#### Required work:
Write out again the entries from the first line to the line that includes "entries of all", keeping both of those lines.
....
/-- Rests in part on R54 to R58, R64, R96 to R99, R567: the array and its fetch engine. An MM with no disturbance, whose queues hold the
entries of all its K-blocks (unmarked ones where the group size is 32), folds block after block into its set, which starts at +0
when CLR is set, pops just those entries and raises the flags of every fold. One whose queue A is empty stays in progress and holds
the array alone: the engine goes on behind it, and PC names it until it completes. A FEED given to queue Q while no other FEED is in
progress fills the queue up to sixteen entries, read at the places its mode names, and stays in progress while entries are left;
one that the fetch engine reaches ahead of the execute engine does the same with its own copies of the registers, and PC passes it
later. Nothing else changes.
Where the spec is silent, the model's choices are in log entries 107, 109. -/
def Obligations.MatrixProductAndFeed : Prop :=
  ∀ (s₀ : State) (t : TileId) (w : Word), Quiet s₀ t.gid →
    let s := issued s₀ t.gid w
    let T := tileOf s t.gid
    let qa := getBits w 46 2
    let qb := getBits w 44 2
    let set := getBits w 41 1
    let ea := (queueOf T qa).entries
    let eb := (queueOf T qb).entries
    let na := entriesPer (wFmt w) * mmBlocks w
    let nb := entriesPer (wFmt2 w) * mmBlocks w
    let pc := issueAt s₀ t.gid
    let fd := feedOf T pc w
    (Issues s₀ t w 0x08 → mmBad w = false → StageTakes s t.gid w → wCount w = 0 →
      ∃ u, exec (.mm t w .none) s₀ = .next u ∧ Did s u t.gid T 0) ∧
    (Issues s₀ t w 0x08 → mmBad w = false → StageTakes s t.gid w → wCount w ≠ 0 → NoFeeds T → T.arr = none → T.issue = none →
      na ≤ ea.length → nb ≤ eb.length →
      (group32 (wFmt w) (wFmt2 w) = true → (∀ e ∈ ea.take na, e.mark = false) ∧ ∀ e ∈ eb.take nb, e.mark = false) →
      let r := mmFold w ea eb (List.range (mmBlocks w)) (if getBits w 40 1 = 1 then List.replicate 1024 0 else readSet T set)
      ∃ u v, exec (.mm t w .none) s₀ = .next u ∧ Did s u t.gid v r.2 ∧ readSet v set = r.1 ∧
        (∀ x, x ≠ set → readSet v x = readSet T x) ∧
        queueOf v qa = { queueOf T qa with entries := ea.drop na } ∧ queueOf v qb = { queueOf T qb with entries := eb.drop nb } ∧
        (∀ p, p ≠ qa → p ≠ qb → queueOf v p = queueOf T p) ∧ { v with queues := T.queues, acc := T.acc } = T) ∧
    (∀ x, Issues s₀ t w 0x08 → mmBad w = false → StageTakes s t.gid w → wCount w ≠ 0 → NoFeeds T → T.arr = none → T.issue = none →
      ea = [] →
      ∃ u v, exec (.mm t w x) s₀ = .next u ∧ Becomes t.gid s v { T with arr := some { word := w, since := s.now } } 0 ∧
        u = moveIssue v t.gid (getF s F.TIL_STATUS_PC t.gid + 8)) ∧
    (Issues s₀ t w 0x20 → canFeed s₀ t.gid w = true → (tileOf s₀ t.gid).wait = none →
      (∀ x, reachFeed s₀ t.gid w = .feed x → x.pc = pc) → feedBad w = false →
      (wCount w = 0 ∨ getBits w 0 16 = 0 → ∃ u, exec (.feed t w) s₀ = .next u ∧ Did s u t.gid T 0) ∧
      (wCount w ≠ 0 → getBits w 0 16 ≠ 0 → NoFeeds T →
        (∀ r ∈ feedRanges fd, fetchable r.1 r.2 = true) → (∀ j < feedRoom T fd, IngotsOk s t.gid fd j) →
        ∃ u v, exec (.feed t w) s₀ = .next u ∧ Did s u t.gid v 0 ∧ Fed s t.gid fd v)) ∧
    (∀ x, canFeed s₀ t.gid w = true → reachFeed s₀ t.gid w = .feed x → ((tileOf s₀ t.gid).wait.isSome ∨ x.pc ≠ pc) →
      feedBad w = false → wCount w ≠ 0 → getBits w 0 16 ≠ 0 →
      let c := modTile s₀ t.gid (fun T => { T with p := x.p, s := x.s })
      let T₀ := tileOf s₀ t.gid
      let fd := feedOf (tileOf c t.gid) x.pc w
      NoFeeds T₀ → (∀ r ∈ feedRanges fd, fetchable r.1 r.2 = true) →
      (∀ j < feedRoom (tileOf c t.gid) fd, IngotsOk c t.gid fd j) →
      ∃ u v, exec (.feed t w) s₀ = .next u ∧ Fed c t.gid fd v ∧
        Becomes t.gid s₀ u { v with p := T₀.p, s := T₀.s, fed := T₀.fed ++ [x.pc] } 0)

/-- Rests in part on R69, R72, R77, R102, R109 to R111, R228, R287 to R289: the VECTOR class. VBIN, VFMA, VFN and VSCAN make COUNT results from
FP32 values of their sources (VFMA's addend is what stands at P[PD] in FMT2), VRED one, and each is converted to its format
at P[PD]; VQUANT makes one billet or ingot of every 64 values, clearing the riser accumulators it takes them from. COUNT 0 does
nothing. Their flags are raised, and nothing but the bytes, accumulators and drawn lanes named changes. -/
def Obligations.VectorOpsStoreTheirResults : Prop :=
  ∀ (s₀ : State) (t : TileId) (w : Word), Quiet s₀ t.gid →
    let s := issued s₀ t.gid w
    let T := tileOf s t.gid
    let n := wCount w
    let f := wFmt w
    let f2 := wFmt2 w
    let d := ptr T (wD w)
    let a := ptr T (wA w)
    let b := ptr T (wB w)
    let X := tileF32 T f a n
    let Y := tileF32 T f b n
    let ends := fun (c : Instr) (r : Tile × Flags) => ∃ u, exec c s₀ = .next u ∧ Did s u t.gid r.1 r.2
    (badM w = false → f ≤ 8 → f2 ≤ 8 →
      (Issues s₀ t w 0x10 → wFunc w ≤ 4 → VecIn n f f2 d [a, b] →
        ends (.vbin t w) (resulted T n f2 d (List.zipWith (binFn (wFunc w)) X Y))) ∧
      (Issues s₀ t w 0x11 → VecIn n f f2 d [a, b] →
        ends (.vfma t w) (resulted T n f2 d (List.zipWith (fun p z => fmaF32 p.1 p.2 z) (List.zip X Y) (tileF32 T f2 d n)))) ∧
      (Issues s₀ t w 0x12 → wFunc w ≤ 12 → VecIn n f f2 d [a] →
        ends (.vfn t w) (resulted T n f2 d (X.map (trimFn (wFunc w))))) ∧
      (Issues s₀ t w 0x13 → f2 = 0 → wFunc w ≤ 5 → (n ≠ 0 → inMem a (elemBytes f n) = true ∧ inMem d 4 = true) →
        ends (.vred t w) (resulted T n 0 d [redFn (wFunc w) X])) ∧
      (Issues s₀ t w 0x14 → wFunc w ≤ 1 → VecIn n f f2 d [a] →
        ends (.vscan t w) (resulted T n f2 d (scanned (if wFunc w = 0 then addF32 else fun a b => (maxF32 a b, 0)) X)))) ∧
    (Issues s₀ t w 0x15 → quantBad w (num T (wSel w % 16)) = false → Quantizable T w →
      ends (.vquant t w) (quantized T w))

/-- Rests in part on R205, R206, R217 to R222: maps and compressed blocks. BMAP writes an element or slice map of COUNT bits, BPRED the OR of two
maps, both padded with zero bits; COMPACT writes the compressed blocks of COUNT elements, one to a slot, and EXPAND the elements
of COUNT elements' blocks. COUNT 0 does nothing. Nothing but the bytes written changes. -/
def Obligations.MapsAndCompressedBlocks : Prop :=
  ∀ (s₀ : State) (t : TileId) (w : Word), Quiet s₀ t.gid → badM w = false →
    let s := issued s₀ t.gid w
    let T := tileOf s t.gid
    let n := wCount w
    let f := wFmt w
    let d := ptr T (wD w)
    let a := ptr T (wA w)
    let b := ptr T (wB w)
    let ends := fun (c : Instr) (v : Tile) => ∃ u, exec c s₀ = .next u ∧ Did s u t.gid v 0
    (Issues s₀ t w 0x19 → f ≤ 8 → wMode w ≤ 2 → (n ≠ 0 → inMem d (mapSize n) = true ∧ MapIn T w) →
      ends (.bmap t w) (if n = 0 then T else stored T d (mapBytes (mapBits T w)))) ∧
    (Issues s₀ t w 0x1A → wMode w = 0 → wFunc w = 0 → wSel w = 0 →
      (n ≠ 0 → inMem a ((n + 7) / 8) = true ∧ inMem b ((n + 7) / 8) = true ∧ inMem d (mapSize n) = true) →
      ends (.bpred t w) (if n = 0 then T else
        let x := leNat (tileBytes T a ((n + 7) / 8))
        let y := leNat (tileBytes T b ((n + 7) / 8))
        stored T d (mapBytes ((List.range n).map (fun i => Nat.testBit x i || Nat.testBit y i))))) ∧
    (Issues s₀ t w 0x1B → f ≤ 8 → n % 64 = 0 →
      (n ≠ 0 → inMem a (elemBytes f n) = true ∧ (wMode w % 2 = 1 → inMem b (n / 8) = true) ∧
        ∀ p ∈ compactBlocks T w, inMem p.1 p.2.length = true) →
      ends (.compact t w) ((if n = 0 then [] else compactBlocks T w).foldl (fun t p => stored t p.1 p.2) T)) ∧
    (Issues s₀ t w 0x1C → f ≤ 8 → n = 0 → ends (.expand t w) T) ∧
    (Issues s₀ t w 0x1C → f ≤ 8 → n ≠ 0 →
      let slots := (n + blockElems f - 1) / blockElems f
      inMem d (elemBytes f n) = true → inMem (a + (slots - 1) * slotBytes f) 16 = true →
      (∀ j < slots, inMem (a + j * slotBytes f) (slotUse T f (a + j * slotBytes f)) = true) →
      ∀ v, expandSlots w d a (List.range slots) T = some v → ends (.expand t w) v)

/-- Rests in part on R202 to R212: SPMM. With no disturbance, and with the entries of its K-blocks (unmarked) and of its maps in their queues, an
SPMM folds block after block in chunks of at most 1,024 contributing pairs, merges them into its set, which starts at +0 when CLR is
set, pops just those entries, raises the flags, and adds to TIL_RIDDLE the contributing pairs that its maps drop and the pairs they
keep that do not contribute; both counts stay at their largest value. A contributing pair is folded whatever the maps say. K = 0
does nothing. Nothing else changes. -/
def Obligations.SparseProductFoldsContributingPairs : Prop :=
  ∀ (s₀ : State) (t : TileId) (w : Word), Quiet s₀ t.gid → Issues s₀ t w 0x18 → spmmBad w = false →
    StageTakes (issued s₀ t.gid w) t.gid w →
    let s := issued s₀ t.gid w
    let T := tileOf s t.gid
    let qa := getBits w 46 2
    let qb := getBits w 44 2
    let qc := getBits w 42 2
    let set := getBits w 41 1
    let ea := (queueOf T qa).entries
    let eb := (queueOf T qb).entries
    let ec := (queueOf T qc).entries
    let na := entriesPer (wFmt w) * (wCount w / 32)
    let nb := entriesPer (wFmt2 w) * (wCount w / 32)
    let bs := List.range (wCount w / 32)
    (wCount w = 0 → ∃ u, exec (.spmm t w .none) s₀ = .next u ∧ Did s u t.gid T 0) ∧
    (wCount w ≠ 0 → NoFeeds T → T.arr = none → T.issue = none → na ≤ ea.length → nb ≤ eb.length → (wMode w ≠ 0 → spMapEntries w ≤ ec.length) →
      (∀ e ∈ ea.take na, e.mark = false) → (∀ e ∈ eb.take nb, e.mark = false) →
      let start := if getBits w 40 1 = 1 then List.replicate 1024 0 else readSet T set
      let x := spFolded w ea eb bs ⟨start, List.replicate 1024 0, 0, true⟩
      ∃ u v, exec (.spmm t w .none) s₀ = .next u ∧
        OpDone s u t.gid (issueAt s t.gid + 8) [.TIL_FLAGS, .TIL_RIDDLE] v ∧
        rdReg u .TIL_FLAGS t.gid 0 = rdReg s .TIL_FLAGS t.gid 0 ||| (x.2 ||| (mergeBank x.1).2).setWidth 64 ∧
        getF u F.TIL_RIDDLE_MISSES t.gid = min (getF s F.TIL_RIDDLE_MISSES t.gid + spMisses w ea eb ec bs) (2 ^ 32 - 1) ∧
        getF u F.TIL_RIDDLE_IDLE_PAIRS t.gid = min (getF s F.TIL_RIDDLE_IDLE_PAIRS t.gid + spIdle w ea eb ec bs) (2 ^ 32 - 1) ∧
        readSet v set = (mergeBank x.1).1 ∧ (∀ y, y ≠ set → readSet v y = readSet T y) ∧
        queueOf v qa = { queueOf T qa with entries := ea.drop na } ∧ queueOf v qb = { queueOf T qb with entries := eb.drop nb } ∧
        (∀ p, p ≠ qa → p ≠ qb → queueOf v p =
          if p = qc then { queueOf T p with entries := ec.drop (spMapEntries w) } else queueOf T p) ∧
        { v with queues := T.queues, acc := T.acc } = T)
....
#### Output below:
/-- Rests in part on R54 to R58, R64, R96 to R99, R567: the array and its fetch engine. An MM with no disturbance, whose queues hold the
entries of all its K-blocks (unmarked ones where the group size is 32), folds block after block into its set, which starts at +0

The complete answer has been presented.